- [What you are asked to do]:
Only one stretch of the data below should be repeated: the lines from the line containing "(reportFlush s g).pending" through the line containing "intro r h; unfold execGroupMount", inclusive, exactly as they are.

Collected data
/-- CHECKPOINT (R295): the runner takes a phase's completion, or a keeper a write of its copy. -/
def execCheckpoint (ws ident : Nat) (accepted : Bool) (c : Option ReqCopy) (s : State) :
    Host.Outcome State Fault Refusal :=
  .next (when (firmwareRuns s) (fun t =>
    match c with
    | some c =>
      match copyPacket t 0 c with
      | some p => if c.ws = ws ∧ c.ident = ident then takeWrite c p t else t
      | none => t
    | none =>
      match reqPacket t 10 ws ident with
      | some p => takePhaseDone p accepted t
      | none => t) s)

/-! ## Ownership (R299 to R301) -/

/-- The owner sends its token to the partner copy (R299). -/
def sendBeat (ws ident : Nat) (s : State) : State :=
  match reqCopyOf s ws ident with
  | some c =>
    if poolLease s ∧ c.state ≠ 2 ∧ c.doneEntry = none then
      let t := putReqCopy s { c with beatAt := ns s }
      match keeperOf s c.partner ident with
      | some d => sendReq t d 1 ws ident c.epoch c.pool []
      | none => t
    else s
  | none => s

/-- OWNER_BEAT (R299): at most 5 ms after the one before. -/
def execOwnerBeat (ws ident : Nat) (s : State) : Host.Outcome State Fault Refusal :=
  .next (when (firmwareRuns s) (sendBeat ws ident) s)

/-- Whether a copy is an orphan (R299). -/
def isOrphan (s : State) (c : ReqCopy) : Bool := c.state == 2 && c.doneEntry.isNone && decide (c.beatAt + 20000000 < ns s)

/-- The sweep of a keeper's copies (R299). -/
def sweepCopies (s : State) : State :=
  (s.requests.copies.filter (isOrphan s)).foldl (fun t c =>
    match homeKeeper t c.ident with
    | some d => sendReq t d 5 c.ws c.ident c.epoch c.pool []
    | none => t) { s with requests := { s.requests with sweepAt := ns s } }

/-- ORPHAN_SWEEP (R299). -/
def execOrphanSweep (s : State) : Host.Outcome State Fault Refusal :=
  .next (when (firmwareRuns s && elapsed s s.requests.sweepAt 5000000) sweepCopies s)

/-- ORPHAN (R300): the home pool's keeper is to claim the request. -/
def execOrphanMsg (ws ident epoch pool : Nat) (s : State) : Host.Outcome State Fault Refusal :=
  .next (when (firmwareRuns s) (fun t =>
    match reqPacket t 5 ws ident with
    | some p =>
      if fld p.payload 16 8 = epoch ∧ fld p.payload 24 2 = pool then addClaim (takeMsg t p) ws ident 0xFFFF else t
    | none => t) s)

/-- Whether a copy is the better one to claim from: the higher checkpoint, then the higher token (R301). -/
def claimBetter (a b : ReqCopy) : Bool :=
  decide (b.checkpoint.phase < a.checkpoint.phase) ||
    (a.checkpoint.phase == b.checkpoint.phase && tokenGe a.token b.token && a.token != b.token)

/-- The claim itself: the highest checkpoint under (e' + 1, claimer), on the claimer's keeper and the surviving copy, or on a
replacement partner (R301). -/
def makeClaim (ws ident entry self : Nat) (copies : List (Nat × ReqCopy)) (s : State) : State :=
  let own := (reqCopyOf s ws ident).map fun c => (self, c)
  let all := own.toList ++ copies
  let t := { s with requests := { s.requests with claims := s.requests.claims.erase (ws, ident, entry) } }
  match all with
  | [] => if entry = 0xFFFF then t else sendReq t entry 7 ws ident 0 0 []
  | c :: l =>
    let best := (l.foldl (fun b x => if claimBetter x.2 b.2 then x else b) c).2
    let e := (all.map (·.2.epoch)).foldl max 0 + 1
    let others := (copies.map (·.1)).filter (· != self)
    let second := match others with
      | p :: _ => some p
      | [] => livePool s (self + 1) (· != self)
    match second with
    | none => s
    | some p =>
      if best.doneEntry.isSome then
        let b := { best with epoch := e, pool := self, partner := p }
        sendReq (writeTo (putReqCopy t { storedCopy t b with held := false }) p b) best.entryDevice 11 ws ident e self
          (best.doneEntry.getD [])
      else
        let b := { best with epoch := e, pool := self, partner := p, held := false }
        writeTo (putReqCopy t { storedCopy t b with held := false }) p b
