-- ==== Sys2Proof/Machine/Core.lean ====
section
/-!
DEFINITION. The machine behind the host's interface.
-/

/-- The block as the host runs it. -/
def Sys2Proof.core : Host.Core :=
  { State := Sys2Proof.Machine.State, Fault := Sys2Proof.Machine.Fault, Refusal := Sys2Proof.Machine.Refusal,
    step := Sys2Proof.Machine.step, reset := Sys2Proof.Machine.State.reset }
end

* * *

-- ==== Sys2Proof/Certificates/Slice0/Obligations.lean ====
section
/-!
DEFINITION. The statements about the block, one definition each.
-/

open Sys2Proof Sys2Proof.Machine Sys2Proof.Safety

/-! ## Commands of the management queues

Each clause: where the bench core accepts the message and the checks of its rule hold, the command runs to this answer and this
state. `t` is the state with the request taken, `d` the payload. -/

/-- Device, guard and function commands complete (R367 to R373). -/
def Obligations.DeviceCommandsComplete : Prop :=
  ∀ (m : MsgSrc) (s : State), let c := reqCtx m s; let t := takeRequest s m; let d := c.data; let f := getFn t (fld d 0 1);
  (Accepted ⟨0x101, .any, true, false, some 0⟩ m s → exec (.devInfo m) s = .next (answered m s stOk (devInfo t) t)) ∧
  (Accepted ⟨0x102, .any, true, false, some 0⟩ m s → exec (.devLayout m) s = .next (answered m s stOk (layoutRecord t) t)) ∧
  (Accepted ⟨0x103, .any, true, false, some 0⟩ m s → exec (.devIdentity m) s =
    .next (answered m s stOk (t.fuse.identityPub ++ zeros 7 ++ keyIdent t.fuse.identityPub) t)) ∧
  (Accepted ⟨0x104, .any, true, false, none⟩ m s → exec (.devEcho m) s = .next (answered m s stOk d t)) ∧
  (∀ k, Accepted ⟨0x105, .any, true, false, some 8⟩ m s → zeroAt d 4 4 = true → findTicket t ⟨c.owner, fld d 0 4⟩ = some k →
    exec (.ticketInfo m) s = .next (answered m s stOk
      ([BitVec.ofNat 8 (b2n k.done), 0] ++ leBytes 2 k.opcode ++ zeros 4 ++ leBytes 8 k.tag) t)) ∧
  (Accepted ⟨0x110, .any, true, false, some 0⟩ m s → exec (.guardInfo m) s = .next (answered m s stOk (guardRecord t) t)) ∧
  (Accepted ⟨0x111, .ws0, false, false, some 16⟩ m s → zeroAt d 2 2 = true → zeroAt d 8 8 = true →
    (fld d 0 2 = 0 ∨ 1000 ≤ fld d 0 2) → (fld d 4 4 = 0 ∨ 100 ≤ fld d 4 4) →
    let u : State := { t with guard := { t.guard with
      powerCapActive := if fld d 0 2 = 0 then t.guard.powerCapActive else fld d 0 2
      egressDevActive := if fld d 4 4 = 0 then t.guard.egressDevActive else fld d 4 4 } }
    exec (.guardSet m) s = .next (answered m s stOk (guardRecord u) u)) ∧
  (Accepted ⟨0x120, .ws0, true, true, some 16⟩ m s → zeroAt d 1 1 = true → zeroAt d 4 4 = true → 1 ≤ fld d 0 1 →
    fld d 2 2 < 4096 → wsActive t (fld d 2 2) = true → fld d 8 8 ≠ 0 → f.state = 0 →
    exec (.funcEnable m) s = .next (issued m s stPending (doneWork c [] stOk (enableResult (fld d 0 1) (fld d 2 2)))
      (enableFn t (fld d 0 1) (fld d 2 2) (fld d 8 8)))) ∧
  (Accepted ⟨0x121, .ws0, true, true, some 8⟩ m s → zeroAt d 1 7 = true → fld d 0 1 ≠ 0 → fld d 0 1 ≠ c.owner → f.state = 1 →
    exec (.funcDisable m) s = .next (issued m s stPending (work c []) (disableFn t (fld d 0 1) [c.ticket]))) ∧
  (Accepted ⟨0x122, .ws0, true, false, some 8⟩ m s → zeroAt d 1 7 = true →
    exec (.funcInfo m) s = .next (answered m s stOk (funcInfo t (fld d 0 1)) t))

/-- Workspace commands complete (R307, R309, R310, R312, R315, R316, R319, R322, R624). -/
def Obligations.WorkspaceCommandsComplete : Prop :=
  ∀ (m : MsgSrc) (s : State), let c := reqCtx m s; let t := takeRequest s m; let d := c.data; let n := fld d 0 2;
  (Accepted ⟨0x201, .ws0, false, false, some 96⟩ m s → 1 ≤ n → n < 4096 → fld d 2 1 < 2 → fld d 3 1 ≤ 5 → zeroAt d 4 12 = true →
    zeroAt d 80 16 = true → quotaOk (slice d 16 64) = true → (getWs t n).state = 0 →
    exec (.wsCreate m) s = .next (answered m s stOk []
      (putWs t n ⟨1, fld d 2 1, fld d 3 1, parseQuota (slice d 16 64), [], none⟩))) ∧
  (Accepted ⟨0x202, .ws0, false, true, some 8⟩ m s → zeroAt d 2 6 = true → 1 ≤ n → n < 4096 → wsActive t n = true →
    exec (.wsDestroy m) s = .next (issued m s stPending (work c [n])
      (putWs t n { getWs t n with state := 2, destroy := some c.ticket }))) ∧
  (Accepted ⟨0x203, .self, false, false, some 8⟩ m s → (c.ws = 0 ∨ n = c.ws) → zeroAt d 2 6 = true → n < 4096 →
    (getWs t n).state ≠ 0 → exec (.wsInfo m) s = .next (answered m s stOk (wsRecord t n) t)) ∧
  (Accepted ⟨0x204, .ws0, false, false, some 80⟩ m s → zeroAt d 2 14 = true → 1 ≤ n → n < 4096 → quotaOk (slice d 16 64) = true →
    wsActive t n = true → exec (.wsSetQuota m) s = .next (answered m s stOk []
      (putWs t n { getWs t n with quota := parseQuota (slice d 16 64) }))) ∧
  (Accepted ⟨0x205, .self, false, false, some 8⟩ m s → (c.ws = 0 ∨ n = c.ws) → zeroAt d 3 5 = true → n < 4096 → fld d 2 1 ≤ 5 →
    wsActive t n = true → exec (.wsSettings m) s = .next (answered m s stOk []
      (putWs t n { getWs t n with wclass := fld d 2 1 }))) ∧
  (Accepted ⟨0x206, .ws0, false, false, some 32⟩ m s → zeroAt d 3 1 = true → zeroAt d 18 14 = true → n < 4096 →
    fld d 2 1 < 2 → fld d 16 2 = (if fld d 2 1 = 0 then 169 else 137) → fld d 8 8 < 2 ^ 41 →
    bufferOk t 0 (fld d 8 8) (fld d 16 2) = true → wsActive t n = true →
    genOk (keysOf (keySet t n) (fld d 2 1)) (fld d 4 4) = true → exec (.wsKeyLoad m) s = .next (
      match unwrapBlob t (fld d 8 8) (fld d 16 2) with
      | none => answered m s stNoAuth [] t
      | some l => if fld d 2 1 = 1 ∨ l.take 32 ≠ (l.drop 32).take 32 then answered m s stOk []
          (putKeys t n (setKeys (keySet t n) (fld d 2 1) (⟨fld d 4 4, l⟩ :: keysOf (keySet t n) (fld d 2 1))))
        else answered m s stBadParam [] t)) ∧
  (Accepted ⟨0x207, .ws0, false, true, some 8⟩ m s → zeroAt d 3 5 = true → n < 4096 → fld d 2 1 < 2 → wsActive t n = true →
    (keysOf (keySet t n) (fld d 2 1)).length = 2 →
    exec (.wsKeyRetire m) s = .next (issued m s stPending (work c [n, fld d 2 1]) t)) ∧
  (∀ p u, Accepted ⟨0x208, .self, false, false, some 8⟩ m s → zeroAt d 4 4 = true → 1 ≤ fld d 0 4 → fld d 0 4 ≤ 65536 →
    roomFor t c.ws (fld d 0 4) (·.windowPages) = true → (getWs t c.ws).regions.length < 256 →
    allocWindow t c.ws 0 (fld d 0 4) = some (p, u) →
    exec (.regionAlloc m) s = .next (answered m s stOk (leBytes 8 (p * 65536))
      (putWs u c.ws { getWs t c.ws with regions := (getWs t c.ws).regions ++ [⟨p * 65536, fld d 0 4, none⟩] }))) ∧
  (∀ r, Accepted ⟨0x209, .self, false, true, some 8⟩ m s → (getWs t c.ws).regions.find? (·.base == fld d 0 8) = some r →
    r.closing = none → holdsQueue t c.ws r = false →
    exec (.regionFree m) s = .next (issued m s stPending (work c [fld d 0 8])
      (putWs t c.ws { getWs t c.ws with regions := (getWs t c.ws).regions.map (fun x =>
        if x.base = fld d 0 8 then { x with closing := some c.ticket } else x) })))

--

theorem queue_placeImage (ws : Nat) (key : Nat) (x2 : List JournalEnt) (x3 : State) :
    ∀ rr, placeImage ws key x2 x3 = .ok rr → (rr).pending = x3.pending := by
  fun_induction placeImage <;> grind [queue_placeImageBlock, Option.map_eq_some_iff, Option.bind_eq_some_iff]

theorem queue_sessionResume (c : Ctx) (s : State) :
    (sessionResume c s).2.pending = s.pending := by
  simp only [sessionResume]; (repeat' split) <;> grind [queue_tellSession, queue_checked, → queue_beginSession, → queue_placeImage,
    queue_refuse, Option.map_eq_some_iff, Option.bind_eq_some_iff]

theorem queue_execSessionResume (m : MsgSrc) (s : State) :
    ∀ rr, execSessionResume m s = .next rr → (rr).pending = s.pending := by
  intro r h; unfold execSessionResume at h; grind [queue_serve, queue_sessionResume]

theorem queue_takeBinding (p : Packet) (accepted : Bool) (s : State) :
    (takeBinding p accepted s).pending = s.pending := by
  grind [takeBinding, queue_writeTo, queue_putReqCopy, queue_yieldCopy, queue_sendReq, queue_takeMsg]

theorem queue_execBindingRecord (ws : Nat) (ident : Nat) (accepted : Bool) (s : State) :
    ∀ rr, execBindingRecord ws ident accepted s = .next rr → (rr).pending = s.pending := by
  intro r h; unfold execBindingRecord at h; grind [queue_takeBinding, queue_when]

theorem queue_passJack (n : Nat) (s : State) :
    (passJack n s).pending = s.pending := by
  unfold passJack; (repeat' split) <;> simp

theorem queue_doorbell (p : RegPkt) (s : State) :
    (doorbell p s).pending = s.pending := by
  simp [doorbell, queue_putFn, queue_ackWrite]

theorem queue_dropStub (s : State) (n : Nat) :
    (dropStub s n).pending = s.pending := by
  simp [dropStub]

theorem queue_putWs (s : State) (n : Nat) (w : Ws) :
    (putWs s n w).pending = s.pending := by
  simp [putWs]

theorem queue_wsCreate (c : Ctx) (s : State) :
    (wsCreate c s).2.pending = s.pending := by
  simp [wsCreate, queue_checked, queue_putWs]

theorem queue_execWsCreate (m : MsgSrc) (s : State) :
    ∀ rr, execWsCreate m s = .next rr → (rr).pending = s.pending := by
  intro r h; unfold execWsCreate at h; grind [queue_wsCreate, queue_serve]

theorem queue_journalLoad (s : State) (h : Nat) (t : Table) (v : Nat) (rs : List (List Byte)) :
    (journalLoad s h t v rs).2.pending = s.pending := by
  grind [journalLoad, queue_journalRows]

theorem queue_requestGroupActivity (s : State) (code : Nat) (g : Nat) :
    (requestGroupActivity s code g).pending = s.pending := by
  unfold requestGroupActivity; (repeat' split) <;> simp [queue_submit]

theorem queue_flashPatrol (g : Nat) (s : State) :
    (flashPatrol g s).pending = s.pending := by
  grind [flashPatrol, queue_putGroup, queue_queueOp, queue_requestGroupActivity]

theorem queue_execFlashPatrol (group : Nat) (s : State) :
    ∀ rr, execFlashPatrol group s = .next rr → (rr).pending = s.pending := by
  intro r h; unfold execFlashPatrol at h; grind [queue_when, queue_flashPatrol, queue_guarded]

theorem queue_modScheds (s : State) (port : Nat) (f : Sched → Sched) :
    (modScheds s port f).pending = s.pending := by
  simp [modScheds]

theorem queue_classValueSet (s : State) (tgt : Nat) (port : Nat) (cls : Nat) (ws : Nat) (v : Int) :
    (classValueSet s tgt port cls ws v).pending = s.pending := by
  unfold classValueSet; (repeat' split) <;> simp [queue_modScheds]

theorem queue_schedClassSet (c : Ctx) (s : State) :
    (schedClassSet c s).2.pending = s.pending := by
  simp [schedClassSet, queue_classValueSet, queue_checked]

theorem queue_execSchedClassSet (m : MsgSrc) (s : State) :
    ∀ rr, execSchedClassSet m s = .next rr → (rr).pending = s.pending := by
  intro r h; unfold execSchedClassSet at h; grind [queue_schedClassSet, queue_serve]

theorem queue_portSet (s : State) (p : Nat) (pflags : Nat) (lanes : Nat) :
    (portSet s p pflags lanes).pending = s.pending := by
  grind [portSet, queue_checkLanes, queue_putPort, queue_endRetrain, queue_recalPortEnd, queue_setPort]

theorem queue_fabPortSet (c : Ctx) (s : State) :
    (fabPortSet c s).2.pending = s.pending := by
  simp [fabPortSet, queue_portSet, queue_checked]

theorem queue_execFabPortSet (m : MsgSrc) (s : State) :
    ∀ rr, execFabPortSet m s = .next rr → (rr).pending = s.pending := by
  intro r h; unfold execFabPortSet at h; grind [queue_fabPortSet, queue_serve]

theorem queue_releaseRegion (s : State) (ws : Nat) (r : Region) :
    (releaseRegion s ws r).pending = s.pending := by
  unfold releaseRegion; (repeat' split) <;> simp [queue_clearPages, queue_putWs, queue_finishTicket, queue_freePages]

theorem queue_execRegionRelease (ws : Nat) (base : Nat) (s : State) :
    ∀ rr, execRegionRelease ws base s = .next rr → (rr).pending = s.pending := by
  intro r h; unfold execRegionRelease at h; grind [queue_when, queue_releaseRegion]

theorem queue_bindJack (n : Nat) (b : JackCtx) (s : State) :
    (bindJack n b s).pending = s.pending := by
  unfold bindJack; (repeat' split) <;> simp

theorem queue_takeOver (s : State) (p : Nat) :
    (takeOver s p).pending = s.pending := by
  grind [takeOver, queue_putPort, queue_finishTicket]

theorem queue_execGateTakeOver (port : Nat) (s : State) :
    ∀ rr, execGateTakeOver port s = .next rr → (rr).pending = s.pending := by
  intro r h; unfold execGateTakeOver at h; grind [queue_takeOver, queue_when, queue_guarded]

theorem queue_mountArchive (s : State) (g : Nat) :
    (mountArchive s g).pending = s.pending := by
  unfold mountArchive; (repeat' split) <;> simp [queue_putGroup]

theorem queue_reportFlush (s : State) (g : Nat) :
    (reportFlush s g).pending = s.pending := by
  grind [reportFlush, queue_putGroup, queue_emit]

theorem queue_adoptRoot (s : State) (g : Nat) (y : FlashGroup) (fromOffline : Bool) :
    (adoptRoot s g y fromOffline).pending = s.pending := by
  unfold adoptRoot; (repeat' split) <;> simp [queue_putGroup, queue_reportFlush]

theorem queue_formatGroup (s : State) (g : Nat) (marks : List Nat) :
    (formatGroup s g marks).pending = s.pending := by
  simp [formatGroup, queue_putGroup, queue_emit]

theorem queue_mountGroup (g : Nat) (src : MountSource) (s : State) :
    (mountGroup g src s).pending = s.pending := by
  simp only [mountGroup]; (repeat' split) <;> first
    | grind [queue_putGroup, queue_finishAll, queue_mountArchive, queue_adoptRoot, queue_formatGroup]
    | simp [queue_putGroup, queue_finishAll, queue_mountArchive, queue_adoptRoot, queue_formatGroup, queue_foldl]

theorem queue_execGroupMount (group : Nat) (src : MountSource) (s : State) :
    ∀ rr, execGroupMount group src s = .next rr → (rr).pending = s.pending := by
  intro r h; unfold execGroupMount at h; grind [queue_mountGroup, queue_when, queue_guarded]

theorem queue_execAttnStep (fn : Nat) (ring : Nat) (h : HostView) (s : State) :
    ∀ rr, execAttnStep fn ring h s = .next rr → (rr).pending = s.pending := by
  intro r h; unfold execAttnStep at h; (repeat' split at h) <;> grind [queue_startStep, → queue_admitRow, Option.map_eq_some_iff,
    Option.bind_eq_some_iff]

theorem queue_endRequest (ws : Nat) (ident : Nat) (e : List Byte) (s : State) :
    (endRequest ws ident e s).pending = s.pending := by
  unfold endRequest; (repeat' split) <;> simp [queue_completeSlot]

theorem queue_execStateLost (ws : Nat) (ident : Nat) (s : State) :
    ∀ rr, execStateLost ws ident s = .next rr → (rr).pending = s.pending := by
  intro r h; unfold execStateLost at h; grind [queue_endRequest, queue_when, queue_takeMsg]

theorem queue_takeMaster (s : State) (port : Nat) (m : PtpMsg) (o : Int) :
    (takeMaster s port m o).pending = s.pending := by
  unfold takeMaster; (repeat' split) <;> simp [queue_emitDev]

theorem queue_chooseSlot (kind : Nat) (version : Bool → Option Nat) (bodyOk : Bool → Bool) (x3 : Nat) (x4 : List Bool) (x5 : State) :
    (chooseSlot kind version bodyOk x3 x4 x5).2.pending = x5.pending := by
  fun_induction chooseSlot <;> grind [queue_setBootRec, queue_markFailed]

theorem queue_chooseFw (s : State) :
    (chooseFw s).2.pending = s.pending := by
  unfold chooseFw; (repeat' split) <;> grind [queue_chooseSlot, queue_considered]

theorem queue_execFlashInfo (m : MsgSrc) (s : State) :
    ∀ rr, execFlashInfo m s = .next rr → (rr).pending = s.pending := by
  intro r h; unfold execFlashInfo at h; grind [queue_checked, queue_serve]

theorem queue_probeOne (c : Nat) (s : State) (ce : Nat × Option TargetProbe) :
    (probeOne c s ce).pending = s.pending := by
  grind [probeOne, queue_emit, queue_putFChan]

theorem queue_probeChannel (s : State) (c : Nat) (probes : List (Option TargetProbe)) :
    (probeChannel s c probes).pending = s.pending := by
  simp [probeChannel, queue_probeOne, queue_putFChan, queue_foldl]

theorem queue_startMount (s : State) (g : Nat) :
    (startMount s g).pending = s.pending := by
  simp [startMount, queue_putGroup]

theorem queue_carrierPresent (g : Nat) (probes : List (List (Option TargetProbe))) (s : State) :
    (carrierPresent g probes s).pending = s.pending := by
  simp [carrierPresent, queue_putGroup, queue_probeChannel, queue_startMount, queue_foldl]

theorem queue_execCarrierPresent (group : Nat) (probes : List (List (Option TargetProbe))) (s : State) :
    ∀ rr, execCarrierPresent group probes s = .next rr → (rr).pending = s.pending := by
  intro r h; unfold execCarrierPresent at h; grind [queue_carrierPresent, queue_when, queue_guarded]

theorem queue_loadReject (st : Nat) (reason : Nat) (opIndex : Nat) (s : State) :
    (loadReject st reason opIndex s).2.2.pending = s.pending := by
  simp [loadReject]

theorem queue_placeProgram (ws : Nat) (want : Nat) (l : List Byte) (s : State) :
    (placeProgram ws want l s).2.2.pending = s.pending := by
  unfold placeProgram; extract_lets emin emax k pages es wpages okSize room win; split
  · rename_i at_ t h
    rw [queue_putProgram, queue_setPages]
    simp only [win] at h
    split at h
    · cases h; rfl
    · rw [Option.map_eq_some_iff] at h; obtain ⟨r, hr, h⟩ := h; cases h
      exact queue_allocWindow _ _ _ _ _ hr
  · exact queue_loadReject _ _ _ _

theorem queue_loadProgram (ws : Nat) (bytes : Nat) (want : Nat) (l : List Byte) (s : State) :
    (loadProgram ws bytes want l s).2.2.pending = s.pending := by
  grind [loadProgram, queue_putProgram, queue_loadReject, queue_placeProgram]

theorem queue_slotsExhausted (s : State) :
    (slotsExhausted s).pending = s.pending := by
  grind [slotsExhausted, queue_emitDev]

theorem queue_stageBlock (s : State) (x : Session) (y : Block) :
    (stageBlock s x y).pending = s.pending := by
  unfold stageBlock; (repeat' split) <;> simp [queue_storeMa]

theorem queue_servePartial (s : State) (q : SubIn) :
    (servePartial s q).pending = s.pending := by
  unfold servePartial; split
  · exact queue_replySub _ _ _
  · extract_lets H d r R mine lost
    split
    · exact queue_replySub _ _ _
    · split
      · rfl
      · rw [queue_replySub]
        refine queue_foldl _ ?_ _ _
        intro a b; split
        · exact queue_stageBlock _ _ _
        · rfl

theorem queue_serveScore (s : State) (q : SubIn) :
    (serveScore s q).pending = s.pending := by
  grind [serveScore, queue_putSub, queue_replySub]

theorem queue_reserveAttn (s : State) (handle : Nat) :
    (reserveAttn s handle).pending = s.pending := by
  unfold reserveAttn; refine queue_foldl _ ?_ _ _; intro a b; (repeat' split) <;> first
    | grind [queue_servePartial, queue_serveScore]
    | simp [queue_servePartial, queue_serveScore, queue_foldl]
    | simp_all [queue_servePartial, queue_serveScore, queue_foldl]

- [Reply to the exercise]:
    (reportFlush s g).pending = s.pending := by
  grind [reportFlush, queue_putGroup, queue_emit]

theorem queue_adoptRoot (s : State) (g : Nat) (y : FlashGroup) (fromOffline : Bool) :
    (adoptRoot s g y fromOffline).pending = s.pending := by
  unfold adoptRoot; (repeat' split) <;> simp [queue_putGroup, queue_reportFlush]

theorem queue_formatGroup (s : State) (g : Nat) (marks : List Nat) :
    (formatGroup s g marks).pending = s.pending := by
  simp [formatGroup, queue_putGroup, queue_emit]

theorem queue_mountGroup (g : Nat) (src : MountSource) (s : State) :
    (mountGroup g src s).pending = s.pending := by
  simp only [mountGroup]; (repeat' split) <;> first
    | grind [queue_putGroup, queue_finishAll, queue_mountArchive, queue_adoptRoot, queue_formatGroup]
    | simp [queue_putGroup, queue_finishAll, queue_mountArchive, queue_adoptRoot, queue_formatGroup, queue_foldl]

theorem queue_execGroupMount (group : Nat) (src : MountSource) (s : State) :
    ∀ rr, execGroupMount group src s = .next rr → (rr).pending = s.pending := by
  intro r h; unfold execGroupMount at h; grind [queue_mountGroup, queue_when, queue_guarded]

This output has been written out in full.